Be sure to pop over to my 300 Days of Sunshine Blog for my review of The VVitch!

I’m actually debating if my first YouTube video should be my review of The VVitch. I keep thinking that I’ll think of something amazing to do for my YouTube channel, but prolly not. It’s prolly just gonna be me, doing random shit and complaining about stuff….

I’m supposed to have a date tonight. I dunno if he’s really gonna confirm or not… I don’t even know if I really wanna go. He seems really nice, but we don’t actually seem to have that much in common. All my interests are things he USED to do… like in high school. My current personality is literally “TEENAGE BOY.” That’s prolly off-putting to point out… Lol. My friend in Australia says I’m an Android, and that’s why I’m this way… so NOT the female cookie cutter that we’ve come to know and kinda love-hate.

I’m still miffed at SupaNerd. He texted me, though… Finally. Prior to that he hadn’t sent a text my way since Feb 9th, and aside from calling him out, I hadn’t heard from him. I can’t figure him out.
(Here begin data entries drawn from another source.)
-- ==== Sys2Proof/Machine/Flags.lean ====
section
/-! DEFINITION. The carry and borrow of the adder (10_state.md R30) and the STATUS word (R25). -/

namespace Sys2Proof.Machine

/-- The carry: the exact sum does not fit the register (10_state.md R30, 42_addsub.md R130). -/
def carryOut (k a b : Nat) : Bool := decide (registerLimit k ≤ a + b)

/-- The borrow: the subtrahend exceeds the minuend (10_state.md R30, 42_addsub.md R131). -/
def borrowOut (a b : Nat) : Bool := decide (a < b)

/-- (a − b) mod 2^(32N), the non-negative residue, for any a and b (42_addsub.md R131). -/
def subN (k a b : Nat) : Nat := (((a : Int) - (b : Int)) % (registerLimit k : Int)).toNat

/-- The number of an error code (60_exceptions.md R240). -/
def errNumber (e : ErrCode) : Nat :=
  match e with
  | .ok => 0
  | .invalidLength => 1
  | .divisionByZero => 2
  | .notInvertible => 3
  | .invariantViolation => 4
  | .illegalCommand => 5
  | .aliasViolation => 6
  | .operandOutOfRange => 7

/-- STATUS as the host reads it: BUSY, C, ANYERR, OVR in bits 0..3, ERR in bits 7:4, bits 31:8 zero
(10_state.md R25). -/
def statusWord (s : State) : Word :=
  BitVec.ofNat 32 (s.busy.toNat + 2 * s.c.toNat + 4 * s.anyErr.toNat + 8 * s.ovr.toNat + 16 * errNumber s.err)

/-- ID: K in bits 15:0, 16 in bits 23:16, the revision in bits 31:24 (10_state.md R29). -/
def idWord (k : Nat) : Word :=
  BitVec.ofNat 32 (k + 2 ^ 16 * Config.nreg + 2 ^ 24 * Config.revision)

end Sys2Proof.Machine
end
Michael, the AU friend, says that he’s just looking for sex… but I feel like if that were the case he’d have tried something… and he definitely did not. I thought maybe he’s just busy moving his geriatric father out here, but I can’t really confirm that it’s eating up much of his time. I just don’t get him, and that bothers me. I don’t usually have to guess at the motivations of people. It’s jarring as fuck. I dunno if I should be mad at him or not.

Everyone at work is spooked… The Mad Russian may be on his way out. He bought a getaway car. That’s never good in the car biz. A bunch of people are buying them. We’re all a bit worried about that. Yeah, there are people I dislike here, but the known is always better than the unknown… You never know who will end up working here if people leave. At least I know these people and their games. Yeah, business is incredibly bad right now, but it’s bad all over. It’s just that time of year. It’ll pick up and it will be hellish. Still… it’s concerning.

Nothing else particularly interesting is happening in my life. Lots of watching Markiplier on YouTube… that’s about it.